Stored data entries
• • •
-- ==== Sys2Proof/Machine/Cells.lean ====
section
/-! DEFINITION. What the cells of a segment do: the form of a slot program (R92, R99, R120, R237, R243), context-relative accesses in slot order with their
checks (R127, R131, R132, R138 to R140), bank clashes (R130), stamps (R243 to R245), scale streams (R165 to R168), uncorrectable words (R134, R135), and the
work of every personality (R92 to R97, chapters 06 to 08). -/

namespace Sys2Proof.Machine

open Sys2Proof

/-! ### The run of a segment -/

/-- An error of a segment: its place in the order of R140, R167 and R245, what the job completes with, the tile that it is charged to, whether it is a
bank clash, and its log entry. -/
structure SegEvent where
  key : List Nat
  st : Status
  detail : List Byte
  tile : Nat
  clash : Bool
  log : Option HealthEntry
deriving DecidableEq, Repr, Inhabited

/-- A running segment: the machine, operand registers, the stamp table by tile and buffer with generation and full bit, words on their way by step and
element, steps that their stamp has stopped, errors found, operations whose scale stream is out of step and blocks used by operation and operand (R166),
sequences whose part ended with PAGE_SHARED (R210) or at an ABSENT entry (R211), weights rows with an uncorrectable word. -/
structure SegRun where
  s : State
  regs : List (Nat × List Byte)
  stamps : List (Nat × (Nat × Bool))
  flight : List ((Nat × Nat) × List Byte)
  stopped : List Nat
  events : List SegEvent
  badOps : List Nat
  blocks : List ((Nat × Nat) × Nat)
  shared : List Nat
  absent : List Nat
  badRows : List Nat

/-- An operand register; one that nothing in the segment has loaded holds zeros. -/
def SegRun.reg (r : SegRun) (k : Nat) : List Byte := (smFind r.regs k).getD (zeros 32)

def SegRun.setReg (r : SegRun) (k : Nat) (w : List Byte) : SegRun := { r with regs := smInsert r.regs k (slice w 0 32) }

/-- FP32 lane `i` of registers from `k` on. -/
def SegRun.lane (r : SegRun) (k i : Nat) : Word32 := BitVec.ofNat 32 (elemGet 7 (r.reg (k + i / 8)) (i % 8))

/-- Lanes of registers from `k` on. -/
def SegRun.lanes (r : SegRun) (k n : Nat) : List Word32 := (List.range n).map (r.lane k)

def SegRun.setLane (r : SegRun) (k i : Nat) (v : Word32) : SegRun :=
  r.setReg (k + i / 8) (elemSet 7 (r.reg (k + i / 8)) (i % 8) v.toNat)

/-- Put words in named registers. -/
def SegRun.setRegs (r : SegRun) (ks : List Nat) (ws : List (List Byte)) : SegRun := (ks.zip ws).foldl (fun r e => r.setReg e.1 e.2) r

def SegRun.event (r : SegRun) (e : SegEvent) : SegRun := { r with events := r.events ++ [e] }

/-- Blocks of an operand of an operation that the job has used. -/
def SegRun.block (r : SegRun) (op operand : Nat) : Nat := ((r.blocks.find? fun e => e.1 == (op, operand)).map (·.2)).getD 0

def SegRun.addBlocks (r : SegRun) (op operand n : Nat) : SegRun :=
  { r with blocks := (r.blocks.filter fun e => e.1 != (op, operand)) ++ [((op, operand), r.block op operand + n)] }

/-- The physical tile of a relative one. -/
def relTile (c : CtxPairs) (t : Nat) : Nat := (t + c.sShift) % 256

/-! ### The form of a slot program -/

/-- The access of an operation, and whether it writes. -/
def opAcc : CellOp → Option (Acc × Bool)
  | .rd a _ => some (a, false)
  | .wr a _ => some (a, true)
  | _ => none

/-- The fabric cycle in which the bank serves element `k` of a step's access: the cycle of issue, a later slot for an element whose bank serves another one of
the run first (R120), and for a write the time that it takes to arrive (R132). -/
def serveCycle (c : CtxPairs) (e : CellStep) (a : Acc) (write : Bool) (k : Nat) : Nat :=
  let ps := accPlaces a
  let off := (runOffsets (ps.map fun x => x.bank)).getD k 0
  e.cycle + off + (if write then writeDelay (relTile c e.tile) (tsTile ((ps.getD k default).phys c)) else 0)

/-- Which personality does an operation (Table 04-2): cells of every kind reach the tile store and the page pool. -/
def persDoes : Pers → CellOp → Bool
  | _, .rd .. | _, .wr .. | _, .kvWr .. | _, .kvRd .. | _, .logRd .. => true
  | .dot _ _, .dot .. | .dot _ _, .clr .. | .dot _ _, .attn .. | .dot _ _, .attnBwd .. | .dot _ _, .win (.conv ..) .. => true
  | .vec, .requant .. | .vec, .vec .. | .vec, .conv .. | .vec, .quantDyn .. | .vec, .mxPack .. | .vec, .win (.globDiv ..) .. => true
  | .lut, .lut .. => true
  | .red, .red .. | .red, .win (.poolMax ..) .. | .red, .win (.poolAvg ..) .. | .red, .win (.globSum ..) .. | .red, .win (.argmaxC ..) .. => true
  | .geo, .geo .. | .geo, .win (.resize ..) .. | .geo, .win (.affine ..) .. | .geo, .win (.flip ..) .. | .geo, .win (.crop ..) .. => true
  | _, _ => false

/-- The personality of a cell in a segment. -/
def cellPers (cells : List CellCfg) (tile cell : Nat) : Option Pers := (cells.find? fun x => x.tile == tile && x.cell == cell).map (·.pers)

/-- Is an access's run inside its view, each of its elements in a cell slot, and its buffer one of the 1,024 of its tile (R119 to R121, R237, R243)? -/
def accOk (c : CtxPairs) (e : CellStep) (a : Acc) (write : Bool) : Bool :=
  runOk a.view a.run && decide (a.byteOff + a.len ≤ 32) && ((List.range a.run.n).all fun k => decide (slotAt (serveCycle c e a write k) < 10)) &&
  (match a.stamp with | some (b, _, _) => decide (b < 1024) | none => true)

/-- Is a source window at most 32,767 pixels in each dimension (R182)? -/
def windowSmall (t : TRef) : Bool := decide (t.h ≤ 32767 ∧ t.w ≤ 32767)

/-- May the segment hold this operation: a paged ATTN after its layer's KV_SCATTER, page writes in a KV_SCATTER, page reads in an ATTN (R210, R216), a table of
4 KiB of 8, 16 or 32-bit entries (R95), a source window of its size (R182)? -/
def opOk (j : Job) (w : SegWork) : CellOp → Bool
  | .attn a => match a.paged with
    | some (_, l) => decide (w.cmd = some (true, l)) && j.scattered.contains l
    | none => true
  | .attnBwd b => b.fwd.paged.isNone
  | .kvWr _ l _ _ _ _ _ => decide (w.cmd = some (false, l))
  | .kvRd _ l _ _ _ _ _ => decide (w.cmd = some (true, l)) && j.scattered.contains l
  | .lut _ fmt .. => fmtBits fmt != 4 && !fmtIsMx fmt
  | .geo src .. => windowSmall src
  | .win (.resize _ _) src _ => windowSmall src
  | .win (.affine _ _ _) src _ => windowSmall src
  | _ => true

/-- One step: inside the segment, on a tile of the placement, on a cell that has the personality for it. -/
def stepOk (c : CtxPairs) (set : TileSet) (j : Job) (w : SegWork) (e : CellStep) : Bool :=
  decide (e.cycle < w.cycles) && set.contains (relTile c e.tile) &&
  (match cellPers w.cells e.tile e.cell with
    | some p => persDoes p e.op
    | none => false) &&
  opOk j w e.op && (match opAcc e.op with
    | some (a, wr) => accOk c e a wr
    | none => true)

/-- Has a cell one personality, and only cells of the segment's tiles any (R92)? -/
def cellsOk (c : CtxPairs) (set : TileSet) (cells : List CellCfg) : Bool :=
  (cells.map fun x => (x.tile, x.cell)).Nodup && cells.all fun x => set.contains (relTile c x.tile) && decide (x.cell < 24)

/-- Is the DMA in slot 12, in at most 8 of every 16 consecutive turns of a tile (R129, R237)? -/
def dmasOk (ds : List DmaP) : Bool :=
  ds.all fun d => decide (slotAt d.cycle = 12) &&
    decide (((ds.filter fun x => x.tile == d.tile && decide (d.cycle ≤ x.cycle ∧ x.cycle < d.cycle + 256)).map (·.cycle)).dedup.length ≤ 8)

/-- Is a transfer in a router slot, and does a hem stay in its landing area (R191, R237)? -/
def moveOk (p : PlanRec) (m : MoveP) : Bool :=
  decide (slotAt m.cycle = 10 ∨ slotAt m.cycle = 11) && (match m.kind with
    | .hem op up => (landArea p.low op up).isSome && decide (m.dst + m.len ≤ landSize p.c p.low op up)
    | .far _ => true)

/-- Is a segment's slot program one that the loader emits: at most 280,000 cycles (R235), and all of R237? -/
def progOk (c : CtxPairs) (set : TileSet) (j : Job) (p : PlanRec) (w : SegWork) : Bool :=
  decide (w.cycles ≤ 280000) && cellsOk c set w.cells && w.ops.all (stepOk c set j w) && dmasOk w.dmas && w.moves.all (moveOk p)

/-! ### Bank clashes (R130) -/

/-- A request of a step at a bank: the step, the cycle, the bank and the requesting tile. -/
structure BankReq where
  step : Nat
  cycle : Nat
  bank : Nat
  tile : Nat
deriving DecidableEq, Repr, Inhabited

/-- The requests of one step that reach a bank. -/
def stepReqs (c : CtxPairs) (set : TileSet) (i : Nat) (e : CellStep) : List BankReq :=
  match opAcc e.op with
  | none => []
  | some (a, w) => (accPlaces a).zipIdx.filterMap fun x =>
    if (x.1.check c set w).isNone then
      some { step := i, cycle := serveCycle c e a w x.2, bank := bankOfWord (x.1.phys c), tile := relTile c e.tile }
    else none

/-- Does another request to the same bank in the same cycle go first: one from a lower tile, or an earlier one from the same tile (R130)? -/
def loses (rs : List BankReq) (b : BankReq) : Bool :=
  rs.any fun x => x.cycle == b.cycle && x.bank == b.bank && decide (x.tile < b.tile ∨ (x.tile = b.tile ∧ x.step < b.step))

/-- The requests of a segment that lose their bank. -/
def clashes (c : CtxPairs) (set : TileSet) (ops : List CellStep) : List BankReq :=
  let rs := ops.zipIdx.flatMap fun e => stepReqs c set e.2 e.1
  rs.filter (loses rs)

/-! ### Events -/

/-- Place of an error in the order of R140: cycle, tile, then address (0), stamp (1) or scale (2), then the bank or the operand. -/
def accKey (c : CtxPairs) (cycle tile order sub : Nat) : List Nat := [cycle, relTile c tile, order, sub]

/-- Completion detail of an address or word error (Table 11-7). -/
def accDetail (x : RelPlace) (op : Nat) : List Byte := leBytes 4 x.rel ++ leBytes 4 op

/-- The log entry of an uncorrectable word: its physical address and the cycle (R134). -/
def wordLog (p cycle : Nat) : HealthEntry :=
  { HealthEntry.of 2 cycle with status := some .tsUncorrectable, tile := some (tsTile p), region := some (tsTile p / 32), unit := some (tsBank p), addr := p }

/-- An address check fails (R140). -/
def addrEvent (c : CtxPairs) (cycle tile : Nat) (x : RelPlace) (op : Nat) (st : Status) : SegEvent :=
  { key := accKey c cycle tile 0 x.bank, st := st, detail := accDetail x op, tile := relTile c tile, clash := false, log := none }

/-- An uncorrectable word is read, or a partial write meets one (R134, R135). -/
def wordEvent (c : CtxPairs) (cycle tile : Nat) (x : RelPlace) (op : Nat) : SegEvent :=
  let p := x.phys c
  { key := accKey c cycle tile 0 x.bank, st := .tsUncorrectable, detail := accDetail x op, tile := tsTile p, clash := false, log := some (wordLog p cycle) }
• • •
To do: Above are the records; copy each line from them that includes the string "SegRun".

Reply to the exercise:
structure SegRun where
def SegRun.reg (r : SegRun) (k : Nat) : List Byte := (smFind r.regs k).getD (zeros 32)
def SegRun.setReg (r : SegRun) (k : Nat) (w : List Byte) : SegRun := { r with regs := smInsert r.regs k (slice w 0 32) }
def SegRun.lane (r : SegRun) (k i : Nat) : Word32 := BitVec.ofNat 32 (elemGet 7 (r.reg (k + i / 8)) (i % 8))
def SegRun.lanes (r : SegRun) (k n : Nat) : List Word32 := (List.range n).map (r.lane k)
def SegRun.setLane (r : SegRun) (k i : Nat) (v : Word32) : SegRun :=
def SegRun.setRegs (r : SegRun) (ks : List Nat) (ws : List (List Byte)) : SegRun := (ks.zip ws).foldl (fun r e => r.setReg e.1 e.2) r
def SegRun.event (r : SegRun) (e : SegEvent) : SegRun := { r with events := r.events ++ [e] }
def SegRun.block (r : SegRun) (op operand : Nat) : Nat := ((r.blocks.find? fun e => e.1 == (op, operand)).map (·.2)).getD 0
def SegRun.addBlocks (r : SegRun) (op operand n : Nat) : SegRun :=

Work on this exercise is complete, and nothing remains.